-- ==== Sys2Proof/Tests/Slice0.lean ====
section
/-!
SUPPORT. Sys2Proof/Tests/Slice0.lean: the smoke test of WellFormed, witnesses that the hypotheses of the statements can be met,
and small tests whose expected values come from the spec's text.
-/
namespace Sys2Proof.Tests

open Sys2Proof.Machine

set_option linter.all false
set_option Elab.async false
set_option maxRecDepth 100000
set_option synthInstance.maxSize 2000

/-! ## Ill-formed commands -/

theorem test_wf_port : (Instr.downRetry 288).wf = false ∧ (Instr.downRetry 287).wf = true := by decide
theorem test_wf_ctx : (Instr.drainComplete 16384).wf = false ∧ (Instr.drainComplete 16383).wf = true := by decide
theorem test_wf_job : (Instr.voteYes 64).wf = false ∧ (Instr.voteYes 63).wf = true ∧ (Instr.liveWatchTimeout 65).wf = false := by decide
theorem test_wf_slab : (Instr.slotClockExpiry 0 65536 ⟨0, none⟩).wf = false ∧ (Instr.slotClockExpiry 0 65535 ⟨0, none⟩).wf = true := by decide
theorem test_wf_pass : (Instr.slotClockExpiry 0 0 ⟨256, none⟩).wf = false ∧ (Instr.slotClockExpiry 0 0 ⟨255, none⟩).wf = true := by decide
theorem test_wf_rank : (Instr.keptCopyExpiry 0 0 0 4096).wf = false ∧ (Instr.haulEnd 0 4096).wf = false := by decide
theorem test_wf_region : (Instr.copyWriteComplete 0 16384 0).wf = false ∧ (Instr.copyWriteComplete 0 16383 0).wf = true := by decide
theorem test_wf_cmd : (Instr.moduleInfo { src := .mgmt 2 0 0, words := [0, 0, 0, 0] }).wf = false ∧
    (Instr.moduleInfo { src := .inband 256, words := [0, 0, 0, 0] }).wf = false ∧
    (Instr.moduleInfo { src := .mgmt 0 0 0, words := [0, 0, 0] }).wf = false ∧
    (Instr.moduleInfo { src := .mgmt 1 0 0, words := [0, 0, 0, 0] }).wf = true := by decide
theorem test_wf_packet : (Instr.msgAck { port := 288, words := [0] }).wf = false ∧ (Instr.msgAck { port := 0, words := [] }).wf = false ∧
    (Instr.msgAck { port := 0, src := 512, words := [0] }).wf = false ∧ (Instr.msgAck { port := 287, words := [0] }).wf = true := by decide
theorem test_wf_flit : (Instr.nak 0 { hdr := 0, payload := [], crc := 0 }).wf = false := by decide
theorem test_wf_trigger : (Instr.repairTrigger (.seam 144)).wf = false ∧ (Instr.repairTrigger (.combineDie 9)).wf = false ∧
    (Instr.repairTrigger (.channel 256)).wf = false ∧ (Instr.repairTrigger (.updateLane 512)).wf = false ∧
    (Instr.repairTrigger (.slice 288)).wf = false ∧ (Instr.repairTrigger (.engine 36)).wf = false ∧ (Instr.repairTrigger (.engine 35)).wf = true ∧ (Instr.repairTrigger (.sramRow 32 0 0 false .control)).wf = false ∧
    (Instr.repairTrigger (.seam 143)).wf = true := by decide
theorem test_wf_update : (Instr.updateAccept 0 0 (.residue 128)).wf = false ∧ (Instr.updateAccept 0 0 (.memUe 3)).wf = false := by decide
/-- Residues of a lane that agree, but for the one modulo 7 as computed. -/
def found (lane got7 : Nat) : Residues := { lane := lane, what := .ingest, pred3 := 2, got3 := 2, pred7 := 6, got7 := got7 }
theorem test_wf_residue : (Instr.contrib { port := 0, words := [0] } (some (found 128 6))).wf = false ∧
    (Instr.slotClockExpiry 0 0 ⟨0, some (found 0 7)⟩).wf = false ∧
    (Instr.replayData ⟨{ port := 0, words := [0] }, some { ctx := 16384, slab := 0, pass := 0, found := found 0 6 }⟩).wf = false ∧
    (Instr.partialRx { port := 0, words := [0] } (some (found 127 6))).wf = true := by decide
theorem test_wf_sample : (Instr.sampleComplete 0 0 (.differed 4 0 0)).wf = false ∧ (Instr.sampleComplete 0 0 (.differed 3 256 0)).wf = false ∧
    (Instr.sampleComplete 0 0 (.differed 3 0 1024)).wf = false ∧ (Instr.sampleComplete 0 0 (.residue (found 128 6))).wf = false ∧
    (Instr.sampleComplete 0 0 .agreed).wf = true := by decide
theorem test_wf_scrub : (Instr.scrub ⟨4, 1, []⟩).wf = false ∧ (Instr.scrub ⟨0, 187500001, []⟩).wf = false ∧
    (Instr.scrub ⟨0, 1, [{ stripe := 187500000, channel := 0, pat := 1, caught := true }]⟩).wf = false ∧
    (Instr.scrub ⟨0, 1, [{ stripe := 0, channel := 64, pat := 1, caught := true }]⟩).wf = false ∧
    (Instr.scrub ⟨3, 187500000, [{ stripe := 187499999, channel := 63, pat := 1, caught := true }]⟩).wf = true := by decide
theorem test_wf_bus : (Instr.smbusReadByte 256).wf = false ∧ (Instr.smbusBlockRead 0 33).wf = false ∧ (Instr.page (some 256)).wf = false ∧
    (Instr.smbusBlockRead 255 32).wf = true := by decide
theorem test_wf_units : (Instr.thermalWarn 32 true).wf = false ∧ (Instr.thermalWarn 200 true).wf = true ∧ (Instr.pllLockLoss 40).wf = false ∧
    (Instr.bypassRelease 16).wf = false ∧ (Instr.laneGroupFail ⟨301, 8⟩).wf = false ∧ (Instr.laneGroupFail ⟨300, 9⟩).wf = false ∧ (Instr.laneGroupFail ⟨300, 0⟩).wf = false ∧ (Instr.channelRebuildDone 256).wf = false ∧
    (Instr.telemetryPeriod 4).wf = false ∧ (Instr.mgmtFrameDrop 2).wf = false ∧ (Instr.refill 0 128).wf = false ∧
    (Instr.builtinTestDone 144 0 true true).wf = false ∧ (Instr.phaseRestore [256] [] []).wf = false ∧
    (Instr.phaseDies [] [301]).wf = false ∧ (Instr.lossOfLock 0 256).wf = false ∧ (Instr.hoistEnd 0 0 65536).wf = false := by decide
theorem test_wf_pool : (Instr.alloc 64 0 none).wf = false ∧ (Instr.alloc 0 12 none).wf = false ∧ (Instr.alloc 0 47 none).wf = false ∧ (Instr.alloc 0 0 (some 64)).wf = false ∧
    (Instr.addref (2 ^ 24) 0).wf = false ∧ (Instr.releaseBuf (2 ^ 24 - 1) 0).wf = true := by decide

/-! ## Witnesses: the block, numbers, power, start-up -/

/-- A device at work: start-up is READY and processor 0 is active. -/
def up : Dev := { State.reset.dev with start := { phase := .ready, cpu := 0 }, mgmt := { linkUp := [0, 1], inUse := [1] } }
/-- A state of a device with an empty queue. -/
def at_ (d : Dev) : State := { dev := d, pending := [] }
/-- A device at work whose power stage is as given. -/
def withPower (p : Power) : Dev := { up with power := p }
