-- ==== Sys2Proof/Word.lean ====
section
/-! DEFINITION. The names every block of the TC-62 counts by (corridors, links, carriages, directions, sides) and the plain
containers that hold one thing for each of them: a pair, a triple, six slots, and a sparse table keyed by a number. -/

namespace Sys2Proof

/-- The two corridors (00, "Terms and abbreviations"): F the Feed corridor, T the Take corridor. -/
inductive Corridor where
  | f | t
  deriving DecidableEq, Repr

/-- The other corridor. -/
def Corridor.other : Corridor → Corridor
  | .f => .t
  | .t => .f

/-- The three master links (00). -/
inductive LinkId where
  | l1 | l2 | l3
  deriving DecidableEq, Repr

/-- The six carriage names (00, "Names"). -/
inductive CarriageName where
  | f1 | f2 | f3 | t1 | t2 | t3
  deriving DecidableEq, Repr

/-- A carriage's name fixes its corridor (R3). -/
def CarriageName.corridor : CarriageName → Corridor
  | .f1 | .f2 | .f3 => .f
  | .t1 | .t2 | .t3 => .t

/-- A carriage's name fixes its ordinal, counted from the north end (00). -/
def CarriageName.ordinal : CarriageName → Nat
  | .f1 | .t1 => 1
  | .f2 | .t2 => 2
  | .f3 | .t3 => 3

/-- The carriages of a corridor by ordinal, lowest first. -/
def Corridor.carriages : Corridor → List CarriageName
  | .f => [.f1, .f2, .f3]
  | .t => [.t1, .t2, .t3]

/-- Every corridor, F before T. -/
def Corridor.all : List Corridor := [.f, .t]

/-- Every link, in number order. -/
def LinkId.all : List LinkId := [.l1, .l2, .l3]

/-- Every carriage name, F1 to T3. -/
def CarriageName.all : List CarriageName := [.f1, .f2, .f3, .t1, .t2, .t3]

/-- A link's number. -/
def LinkId.number : LinkId → Nat
  | .l1 => 1
  | .l2 => 2
  | .l3 => 3

/-- The link of a number, where there is one. -/
def LinkId.ofNumber : Nat → Option LinkId
  | 1 => some .l1
  | 2 => some .l2
  | 3 => some .l3
  | _ => none

/-- Travel directions (00, "Positions and directions"): SOUTH increases the position. -/
inductive Dir where
  | north | south
  deriving DecidableEq, Repr

/-- Sides of the corridor as seen looking south (00). -/
inductive Side where
  | left | right
  deriving DecidableEq, Repr

/-- One thing for each corridor. -/
structure Two (α : Type) where
  f : α
  t : α
  deriving DecidableEq, Repr

def Two.get {α : Type} (x : Two α) : Corridor → α
  | .f => x.f
  | .t => x.t

def Two.set {α : Type} (x : Two α) (c : Corridor) (v : α) : Two α :=
  match c with
  | .f => { x with f := v }
  | .t => { x with t := v }

/-- One thing for each link. -/
structure Three (α : Type) where
  l1 : α
  l2 : α
  l3 : α
  deriving DecidableEq, Repr

def Three.get {α : Type} (x : Three α) : LinkId → α
  | .l1 => x.l1
  | .l2 => x.l2
  | .l3 => x.l3

def Three.set {α : Type} (x : Three α) (l : LinkId) (v : α) : Three α :=
  match l with
  | .l1 => { x with l1 := v }
  | .l2 => { x with l2 := v }
  | .l3 => { x with l3 := v }

/-- One thing for each carriage name. -/
structure Six (α : Type) where
  f1 : α
  f2 : α
  f3 : α
  t1 : α
  t2 : α
  t3 : α
  deriving DecidableEq, Repr

def Six.get {α : Type} (x : Six α) : CarriageName → α
  | .f1 => x.f1
  | .f2 => x.f2
  | .f3 => x.f3
  | .t1 => x.t1
  | .t2 => x.t2
  | .t3 => x.t3

def Six.set {α : Type} (x : Six α) (n : CarriageName) (v : α) : Six α :=
  match n with
  | .f1 => { x with f1 := v }
  | .f2 => { x with f2 := v }
  | .f3 => { x with f3 := v }
  | .t1 => { x with t1 := v }
  | .t2 => { x with t2 := v }
  | .t3 => { x with t3 := v }

/-- A table keyed by a number: keys strictly rising, one value a key. -/
structure Table (α : Type) where
  entries : List (Nat × α)
  deriving DecidableEq, Repr

namespace Table

/-- The table with no entry. -/
def empty {α : Type} : Table α := ⟨[]⟩

def getL {α : Type} : List (Nat × α) → Nat → Option α
  | [], _ => none
  | (k, v) :: rest, n => if n = k then some v else getL rest n

def putL {α : Type} : List (Nat × α) → Nat → α → List (Nat × α)
  | [], n, w => [(n, w)]
  | (k, v) :: rest, n, w =>
    if n < k then (n, w) :: (k, v) :: rest
    else if n = k then (n, w) :: rest
    else (k, v) :: putL rest n w

def delL {α : Type} : List (Nat × α) → Nat → List (Nat × α)
  | [], _ => []
  | (k, v) :: rest, n => if n = k then delL rest n else (k, v) :: delL rest n

/-- The value under a key, where there is one. -/
def get? {α : Type} (t : Table α) (n : Nat) : Option α := getL t.entries n

/-- Adds the entry, or replaces the one under the key. -/
def put {α : Type} (t : Table α) (n : Nat) (v : α) : Table α := ⟨putL t.entries n v⟩

/-- Removes the entry under a key. -/
def del {α : Type} (t : Table α) (n : Nat) : Table α := ⟨delL t.entries n⟩

/-- Whether a key has an entry. -/
def has {α : Type} (t : Table α) (n : Nat) : Bool := (t.get? n).isSome

/-- The number of entries. -/
def size {α : Type} (t : Table α) : Nat := t.entries.length

/-- The keys, rising. -/
def keys {α : Type} (t : Table α) : List Nat := t.entries.map (·.1)

/-- Changes every value. -/
def mapValues {α : Type} (g : Nat → α → α) (t : Table α) : Table α := ⟨t.entries.map fun e => (e.1, g e.1 e.2)⟩

/-- Keys strictly rising from above a bound. -/
def risingFrom {α : Type} : Nat → List (Nat × α) → Bool
  | _, [] => true
  | b, (k, _) :: rest => decide (b ≤ k) && risingFrom (k + 1) rest

/-- The canonical form: keys strictly rising. -/
def wf {α : Type} (t : Table α) : Bool := risingFrom 0 t.entries

end Table

/-- ⌈a / b⌉ on whole numbers. -/
def ceilDiv (a b : Nat) : Nat := (a + b - 1) / b

end Sys2Proof
end

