-- ==== Sys2Proof/WellFormed.lean ====
section
/-! DEFINITION. Which commands have the form their place calls for (R176.1, R179, R181, R182). The ports use the request forms
to answer SYNTAX; the drive lines use the answer form to tell a status answer that can stand on the wire. -/

namespace Sys2Proof

/-- A number field has at most 10 decimal digits (R176, R179). -/
def numberOk (n : Nat) : Bool := decide (n < 10000000000)

def optNumberOk : Option Nat → Bool
  | none => true
  | some n => numberOk n

def ItemKey.form : ItemKey → Bool
  | .corridor _ => true
  | .segment _ k => numberOk k
  | .gate _ k => numberOk k
  | .lane n => numberOk n
  | .mouth n _ => numberOk n
  | .carriage _ => true
  | .link n => numberOk n
  | .timing _ => true

def LayoutEdit.form : LayoutEdit → Bool
  | .remove k => k.form
  | .corridor _ length => numberOk length
  | .segment _ k length => numberOk k && numberOk length
  | .gate _ k input _ => numberOk k && numberOk input
  | .lane n _ _ capacity => numberOk n && numberOk capacity
  | .mouth n _ _ dock => numberOk n && numberOk dock
  | .carriage _ length decel _ address =>
    numberOk length && (match decel with | .known d => optNumberOk d | .unknown => true) && numberOk address
  | .link n _ => numberOk n
  | .timing _ vmax reaction margin tol slip trust => [vmax, reaction, margin, tol, slip, trust].all numberOk
  | .timingUnit aging allowance rehome => [aging, allowance, rehome].all numberOk

def ArriveArgs.form (a : ArriveArgs) : Bool :=
  numberOk a.bench && numberOk a.lane && numberOk a.batch && optNumberOk a.reference

/-- 0 to 32 bench numbers (R179): a field beyond those the request takes is a SYNTAX fault. -/
def LaneSetArgs.form (a : LaneSetArgs) : Bool :=
  numberOk a.lane && a.benches.all numberOk && decide (a.benches.length ≤ 32)

/-- One to three pairs (R179). -/
def BenchSetArgs.form (a : BenchSetArgs) : Bool :=
  numberOk a.bench && (a.batch.isSome || a.readiness.isSome || a.reference.isSome) && optNumberOk a.batch
    && (match a.reference with | some (.known r) => optNumberOk r | _ => true)

def BenchSwapArgs.form (a : BenchSwapArgs) : Bool := numberOk a.n && numberOk a.m

def BenchSettleArgs.form (a : BenchSettleArgs) : Bool := numberOk a.bench

def MoveSource.form : MoveSource → Bool
  | .bench n => numberOk n
  | .laneEnd l _ => numberOk l
  | .aboard _ => true

def MoveArgs.form (a : MoveArgs) : Bool := a.source.form && numberOk a.dest

def TrackArgs.form (a : TrackArgs) : Bool := numberOk a.k

def GateServiceArgs.form (a : GateServiceArgs) : Bool := numberOk a.k

def DeclareArgs.form (a : DeclareArgs) : Bool := numberOk a.p && numberOk a.tolerance

def SlotArgs.form (a : SlotArgs) : Bool :=
  (match a.lane with | .number n => numberOk n | _ => true) && numberOk a.batchValue && numberOk a.batchMask
    && (match a.reference with | .equal v => numberOk v | _ => true)

def WatchArgs.form (a : WatchArgs) : Bool :=
  numberOk a.slot && (match a.op with | .write b => b.form | _ => true)

/-- A request's fields where the line has the form the request calls for; none makes the port answer SYNTAX (R176). -/
def Req.fields {α : Type} (form : α → Bool) : Req α → Option α
  | .malformed => none
  | .unlisted _ => none
  | .args a => if form a then some a else none

/-- A status answer that can stand on the wire (R147, R181): speed of 2 bytes, code of 1, at most 12 reader bytes. -/
def StatusAnswer.form (a : StatusAnswer) : Bool :=
  decide (a.address < 256) && decide (a.speed < 65536) && decide (a.faultCode < 256)
    && decide (a.bytes.length ≤ 12) && a.bytes.all (fun b => decide (b < 256))

def Pins.form (p : Pins) : Bool := p.present.all fun i => decide (1 ≤ i) && decide (i ≤ 96)

/-- Well-formed commands: requests whose fields have their form, inputs and answers the wires can carry. -/
def Instr.wellFormed : Instr → Bool
  | .powerOn pins => pins.form
  | .status _ q => (q.fields fun _ => true).isSome
  | .layoutGet _ q => (q.fields ItemKey.form).isSome
  | .layoutSet _ q => (q.fields LayoutEdit.form).isSome
  | .modeConfigure _ q => (q.fields fun _ => true).isSome
  | .modeRun _ q => (q.fields fun _ => true).isSome
  | .save _ q => (q.fields fun _ => true).isSome
  | .saveComplete _ => true
  | .restart _ q pins => (q.fields fun _ => true).isSome && pins.form
  | .laneGet _ q => (q.fields numberOk).isSome
  | .benchGet _ q => (q.fields numberOk).isSome
  | .arrive _ q => (q.fields ArriveArgs.form).isSome
  | .handoff _ q => (q.fields numberOk).isSome
  | .laneSet _ q => (q.fields LaneSetArgs.form).isSome
  | .benchSet _ q => (q.fields BenchSetArgs.form).isSome
  | .benchDelete _ q => (q.fields numberOk).isSome
  | .benchIdent _ q => (q.fields numberOk).isSome
  | .benchSwap _ q => (q.fields BenchSwapArgs.form).isSome
  | .benchSettle _ q => (q.fields BenchSettleArgs.form).isSome
  | .move _ q => (q.fields MoveArgs.form).isSome
  | .cancel _ q => (q.fields numberOk).isSome
  | .abort _ q => (q.fields numberOk).isSome
  | .orderGet _ q => (q.fields numberOk).isSome
  | .orderList _ q => (q.fields optNumberOk).isSome
  | .clear _ q => (q.fields fun _ => true).isSome
  | .carriageGet _ q => (q.fields fun _ => true).isSome
  | .carriageList _ q => (q.fields fun _ => true).isSome
  | .fence _ q => (q.fields TrackArgs.form).isSome
  | .unfence _ q => (q.fields TrackArgs.form).isSome
  | .segmentGet _ q => (q.fields TrackArgs.form).isSome
  | .segmentList _ q => (q.fields fun _ => true).isSome
  | .home _ q => (q.fields fun _ => true).isSome
  | .declare _ q => (q.fields DeclareArgs.form).isSome
  | .gateService _ q => (q.fields GateServiceArgs.form).isSome
  | .gateGet _ q => (q.fields TrackArgs.form).isSome
  | .authorityGet _ q => (q.fields fun _ => true).isSome
  | .lineGet _ q => (q.fields fun _ => true).isSome
  | .watch _ q => (q.fields WatchArgs.form).isSome
  | .fetch _ q => (q.fields optNumberOk).isSome
  | .attention _ q => (q.fields fun _ => true).isSome
  | .badLine _ _ => true
  | .overrun _ => true
  | .answerSent _ => true
  | .orderAging _ => true
  | .gateRisingEdge _ k _ => decide (k ≤ 40)
  | .gateFallingEdge _ k _ => decide (k ≤ 40)
  | .stopOpen _ _ => true
  | .stopClosed _ _ => true
  | .pollingCycle _ => true
  | .statusAnswer _ a => a.form
  | .missedExchange _ => true
  | .broadcastBrake _ => true
  | .transferTimeout _ => true
  | .homingTimeout _ => true
  | .powerLoss _ => true

end Sys2Proof
end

-- -- --

> Task item
Which lines above contain the word "BenchSetArgs"? List them.

> Written solution
def BenchSetArgs.form (a : BenchSetArgs) : Bool :=
  | .benchSet _ q => (q.fields BenchSetArgs.form).isSome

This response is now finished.